Your answer should consist only of the lines below from the one with "disabled; else the" through the one with "def Hub.sinkCurrent (h", copied exactly.

*** Opening Material to process ***

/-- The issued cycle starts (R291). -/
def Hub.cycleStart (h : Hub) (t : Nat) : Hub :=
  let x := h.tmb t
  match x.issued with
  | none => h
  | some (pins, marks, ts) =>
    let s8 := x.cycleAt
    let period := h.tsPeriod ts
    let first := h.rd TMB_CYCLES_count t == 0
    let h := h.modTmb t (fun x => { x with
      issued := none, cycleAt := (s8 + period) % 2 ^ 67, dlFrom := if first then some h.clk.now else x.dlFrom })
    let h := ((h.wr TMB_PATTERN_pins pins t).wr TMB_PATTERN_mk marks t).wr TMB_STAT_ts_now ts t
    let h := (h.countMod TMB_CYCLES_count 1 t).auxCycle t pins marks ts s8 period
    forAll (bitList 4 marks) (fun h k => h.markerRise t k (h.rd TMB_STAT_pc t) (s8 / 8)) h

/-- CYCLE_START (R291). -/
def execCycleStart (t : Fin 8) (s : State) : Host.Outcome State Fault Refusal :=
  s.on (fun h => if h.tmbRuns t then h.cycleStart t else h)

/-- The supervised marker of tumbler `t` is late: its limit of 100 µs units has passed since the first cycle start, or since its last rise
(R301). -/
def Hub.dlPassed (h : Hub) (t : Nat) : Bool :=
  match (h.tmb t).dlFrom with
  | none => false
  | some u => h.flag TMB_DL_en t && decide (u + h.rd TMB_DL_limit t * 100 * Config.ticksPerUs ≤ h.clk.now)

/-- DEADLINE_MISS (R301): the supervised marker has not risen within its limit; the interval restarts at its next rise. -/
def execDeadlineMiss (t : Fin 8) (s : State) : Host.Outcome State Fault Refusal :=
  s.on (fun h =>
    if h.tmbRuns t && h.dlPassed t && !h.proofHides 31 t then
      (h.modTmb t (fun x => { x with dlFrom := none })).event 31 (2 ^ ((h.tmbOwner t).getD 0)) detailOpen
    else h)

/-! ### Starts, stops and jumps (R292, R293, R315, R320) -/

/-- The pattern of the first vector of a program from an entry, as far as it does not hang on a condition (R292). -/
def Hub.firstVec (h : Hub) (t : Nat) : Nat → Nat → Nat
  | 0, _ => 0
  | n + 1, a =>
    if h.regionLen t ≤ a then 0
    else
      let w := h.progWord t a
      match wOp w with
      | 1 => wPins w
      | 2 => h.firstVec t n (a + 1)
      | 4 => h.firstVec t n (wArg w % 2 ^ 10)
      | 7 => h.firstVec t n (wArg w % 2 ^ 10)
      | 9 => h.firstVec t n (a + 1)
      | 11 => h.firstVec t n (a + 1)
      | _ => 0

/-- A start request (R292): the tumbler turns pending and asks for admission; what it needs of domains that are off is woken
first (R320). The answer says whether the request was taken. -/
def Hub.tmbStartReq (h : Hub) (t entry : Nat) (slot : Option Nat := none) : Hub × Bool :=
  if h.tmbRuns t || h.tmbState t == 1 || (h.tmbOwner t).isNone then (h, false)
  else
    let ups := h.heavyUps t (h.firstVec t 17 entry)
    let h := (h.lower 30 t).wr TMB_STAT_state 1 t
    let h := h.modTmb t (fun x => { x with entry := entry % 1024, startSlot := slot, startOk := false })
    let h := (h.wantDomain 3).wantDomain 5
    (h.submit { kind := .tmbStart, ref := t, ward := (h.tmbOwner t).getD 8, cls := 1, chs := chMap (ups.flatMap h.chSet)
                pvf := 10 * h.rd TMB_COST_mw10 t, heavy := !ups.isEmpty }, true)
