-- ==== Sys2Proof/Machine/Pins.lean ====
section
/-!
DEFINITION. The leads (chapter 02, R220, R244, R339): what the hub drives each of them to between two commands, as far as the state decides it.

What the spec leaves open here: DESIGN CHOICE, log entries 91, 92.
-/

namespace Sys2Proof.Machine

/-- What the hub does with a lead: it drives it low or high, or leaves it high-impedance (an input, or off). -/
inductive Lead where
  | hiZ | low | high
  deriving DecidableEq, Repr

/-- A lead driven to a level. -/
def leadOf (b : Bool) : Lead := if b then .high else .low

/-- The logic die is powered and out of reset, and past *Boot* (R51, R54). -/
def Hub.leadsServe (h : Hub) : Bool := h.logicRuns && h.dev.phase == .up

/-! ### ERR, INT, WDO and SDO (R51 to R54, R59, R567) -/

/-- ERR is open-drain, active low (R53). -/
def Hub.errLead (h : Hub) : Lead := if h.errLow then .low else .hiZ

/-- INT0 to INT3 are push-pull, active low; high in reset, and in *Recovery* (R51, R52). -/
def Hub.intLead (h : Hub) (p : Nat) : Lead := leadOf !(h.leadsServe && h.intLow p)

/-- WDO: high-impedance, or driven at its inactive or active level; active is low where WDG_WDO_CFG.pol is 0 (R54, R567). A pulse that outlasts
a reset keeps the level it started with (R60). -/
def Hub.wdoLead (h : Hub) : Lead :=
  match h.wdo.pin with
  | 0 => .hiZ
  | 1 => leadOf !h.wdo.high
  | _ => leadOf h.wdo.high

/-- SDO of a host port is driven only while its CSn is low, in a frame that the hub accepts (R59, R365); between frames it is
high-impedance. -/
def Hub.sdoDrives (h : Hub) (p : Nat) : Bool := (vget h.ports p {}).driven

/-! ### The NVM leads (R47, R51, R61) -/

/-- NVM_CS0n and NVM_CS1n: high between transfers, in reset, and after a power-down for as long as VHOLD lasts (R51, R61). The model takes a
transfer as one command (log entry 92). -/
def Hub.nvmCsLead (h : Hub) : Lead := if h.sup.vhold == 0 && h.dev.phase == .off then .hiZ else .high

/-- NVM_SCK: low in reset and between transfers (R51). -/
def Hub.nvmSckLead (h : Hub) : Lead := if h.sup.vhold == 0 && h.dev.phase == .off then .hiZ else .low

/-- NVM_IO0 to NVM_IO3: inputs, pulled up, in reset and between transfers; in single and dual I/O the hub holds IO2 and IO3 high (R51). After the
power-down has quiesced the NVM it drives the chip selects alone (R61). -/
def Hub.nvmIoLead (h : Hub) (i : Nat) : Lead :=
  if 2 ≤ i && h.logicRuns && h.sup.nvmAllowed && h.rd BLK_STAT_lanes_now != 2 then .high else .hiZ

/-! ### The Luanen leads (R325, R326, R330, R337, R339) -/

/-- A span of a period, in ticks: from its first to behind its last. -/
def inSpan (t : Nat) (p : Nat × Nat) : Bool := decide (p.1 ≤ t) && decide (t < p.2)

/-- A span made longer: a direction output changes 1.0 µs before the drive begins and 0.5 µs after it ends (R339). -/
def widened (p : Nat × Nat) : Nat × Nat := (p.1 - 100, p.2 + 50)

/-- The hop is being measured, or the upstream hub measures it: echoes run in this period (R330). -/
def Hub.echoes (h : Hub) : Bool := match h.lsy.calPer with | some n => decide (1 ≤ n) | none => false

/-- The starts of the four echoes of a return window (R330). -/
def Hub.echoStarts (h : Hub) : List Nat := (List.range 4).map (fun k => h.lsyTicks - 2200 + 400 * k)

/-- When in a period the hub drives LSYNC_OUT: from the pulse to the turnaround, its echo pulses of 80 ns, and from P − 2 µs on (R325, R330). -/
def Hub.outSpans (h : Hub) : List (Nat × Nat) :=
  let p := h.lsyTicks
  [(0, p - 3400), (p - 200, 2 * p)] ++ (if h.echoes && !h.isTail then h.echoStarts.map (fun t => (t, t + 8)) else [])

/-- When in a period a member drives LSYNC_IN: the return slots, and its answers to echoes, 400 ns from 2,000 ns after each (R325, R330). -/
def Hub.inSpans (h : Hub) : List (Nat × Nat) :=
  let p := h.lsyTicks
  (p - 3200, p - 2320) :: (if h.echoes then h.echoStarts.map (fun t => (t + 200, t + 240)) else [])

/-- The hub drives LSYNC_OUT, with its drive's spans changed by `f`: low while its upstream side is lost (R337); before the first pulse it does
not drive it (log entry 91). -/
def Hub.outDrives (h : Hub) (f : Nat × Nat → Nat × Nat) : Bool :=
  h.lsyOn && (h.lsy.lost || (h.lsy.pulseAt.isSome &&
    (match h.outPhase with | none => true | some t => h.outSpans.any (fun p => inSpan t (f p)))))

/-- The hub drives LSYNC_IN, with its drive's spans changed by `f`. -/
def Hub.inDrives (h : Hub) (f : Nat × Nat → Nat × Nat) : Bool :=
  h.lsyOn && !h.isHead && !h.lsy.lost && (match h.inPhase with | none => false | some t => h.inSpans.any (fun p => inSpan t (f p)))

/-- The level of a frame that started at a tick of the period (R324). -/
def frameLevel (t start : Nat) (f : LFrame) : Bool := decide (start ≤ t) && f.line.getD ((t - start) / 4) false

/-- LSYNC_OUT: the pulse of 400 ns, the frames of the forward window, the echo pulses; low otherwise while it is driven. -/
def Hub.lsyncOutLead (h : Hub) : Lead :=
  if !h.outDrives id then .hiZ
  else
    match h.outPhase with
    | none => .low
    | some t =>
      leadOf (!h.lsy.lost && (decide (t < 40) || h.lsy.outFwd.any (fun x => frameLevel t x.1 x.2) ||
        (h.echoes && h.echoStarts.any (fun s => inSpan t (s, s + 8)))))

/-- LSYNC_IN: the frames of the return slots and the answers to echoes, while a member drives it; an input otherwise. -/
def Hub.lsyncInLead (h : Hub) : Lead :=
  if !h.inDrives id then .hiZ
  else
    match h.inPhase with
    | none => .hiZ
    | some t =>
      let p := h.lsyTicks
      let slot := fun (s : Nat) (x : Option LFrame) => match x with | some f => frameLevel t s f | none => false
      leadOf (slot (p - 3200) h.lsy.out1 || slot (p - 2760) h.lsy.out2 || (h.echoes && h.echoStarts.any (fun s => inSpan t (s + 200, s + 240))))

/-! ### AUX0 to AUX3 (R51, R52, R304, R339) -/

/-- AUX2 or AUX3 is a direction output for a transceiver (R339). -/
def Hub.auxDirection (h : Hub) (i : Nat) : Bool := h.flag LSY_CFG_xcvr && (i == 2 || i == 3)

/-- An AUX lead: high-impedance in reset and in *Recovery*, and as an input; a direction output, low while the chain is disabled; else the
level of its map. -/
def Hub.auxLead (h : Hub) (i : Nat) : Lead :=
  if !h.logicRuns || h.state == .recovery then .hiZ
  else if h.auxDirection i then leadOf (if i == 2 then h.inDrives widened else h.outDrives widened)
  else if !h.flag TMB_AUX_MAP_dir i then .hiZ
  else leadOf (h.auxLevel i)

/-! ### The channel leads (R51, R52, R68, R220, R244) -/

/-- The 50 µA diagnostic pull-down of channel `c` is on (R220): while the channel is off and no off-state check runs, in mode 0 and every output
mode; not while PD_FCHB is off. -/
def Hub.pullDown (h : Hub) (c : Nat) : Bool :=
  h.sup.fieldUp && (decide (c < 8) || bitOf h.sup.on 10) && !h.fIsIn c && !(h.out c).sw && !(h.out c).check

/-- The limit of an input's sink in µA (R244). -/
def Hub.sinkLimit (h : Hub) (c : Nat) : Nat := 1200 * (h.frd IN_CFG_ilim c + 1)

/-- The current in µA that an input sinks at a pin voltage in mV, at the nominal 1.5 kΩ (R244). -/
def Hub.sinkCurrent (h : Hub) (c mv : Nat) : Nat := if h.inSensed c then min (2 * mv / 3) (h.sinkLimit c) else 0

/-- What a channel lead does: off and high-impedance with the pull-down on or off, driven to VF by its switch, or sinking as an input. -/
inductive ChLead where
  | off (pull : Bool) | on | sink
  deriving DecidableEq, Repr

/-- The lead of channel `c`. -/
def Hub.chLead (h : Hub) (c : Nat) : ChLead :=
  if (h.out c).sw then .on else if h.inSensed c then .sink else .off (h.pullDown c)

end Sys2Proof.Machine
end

*** Closing Material to process ***

Answer box –
/-- An AUX lead: high-impedance in reset and in *Recovery*, and as an input; a direction output, low while the chain is disabled; else the
level of its map. -/
def Hub.auxLead (h : Hub) (i : Nat) : Lead :=
  if !h.logicRuns || h.state == .recovery then .hiZ
  else if h.auxDirection i then leadOf (if i == 2 then h.inDrives widened else h.outDrives widened)
  else if !h.flag TMB_AUX_MAP_dir i then .hiZ
  else leadOf (h.auxLevel i)

/-! ### The channel leads (R51, R52, R68, R220, R244) -/

/-- The 50 µA diagnostic pull-down of channel `c` is on (R220): while the channel is off and no off-state check runs, in mode 0 and every output
mode; not while PD_FCHB is off. -/
def Hub.pullDown (h : Hub) (c : Nat) : Bool :=
  h.sup.fieldUp && (decide (c < 8) || bitOf h.sup.on 10) && !h.fIsIn c && !(h.out c).sw && !(h.out c).check

/-- The limit of an input's sink in µA (R244). -/
def Hub.sinkLimit (h : Hub) (c : Nat) : Nat := 1200 * (h.frd IN_CFG_ilim c + 1)

/-- The current in µA that an input sinks at a pin voltage in mV, at the nominal 1.5 kΩ (R244). -/
def Hub.sinkCurrent (h : Hub) (c mv : Nat) : Nat := if h.inSensed c then min (2 * mv / 3) (h.sinkLimit c) else 0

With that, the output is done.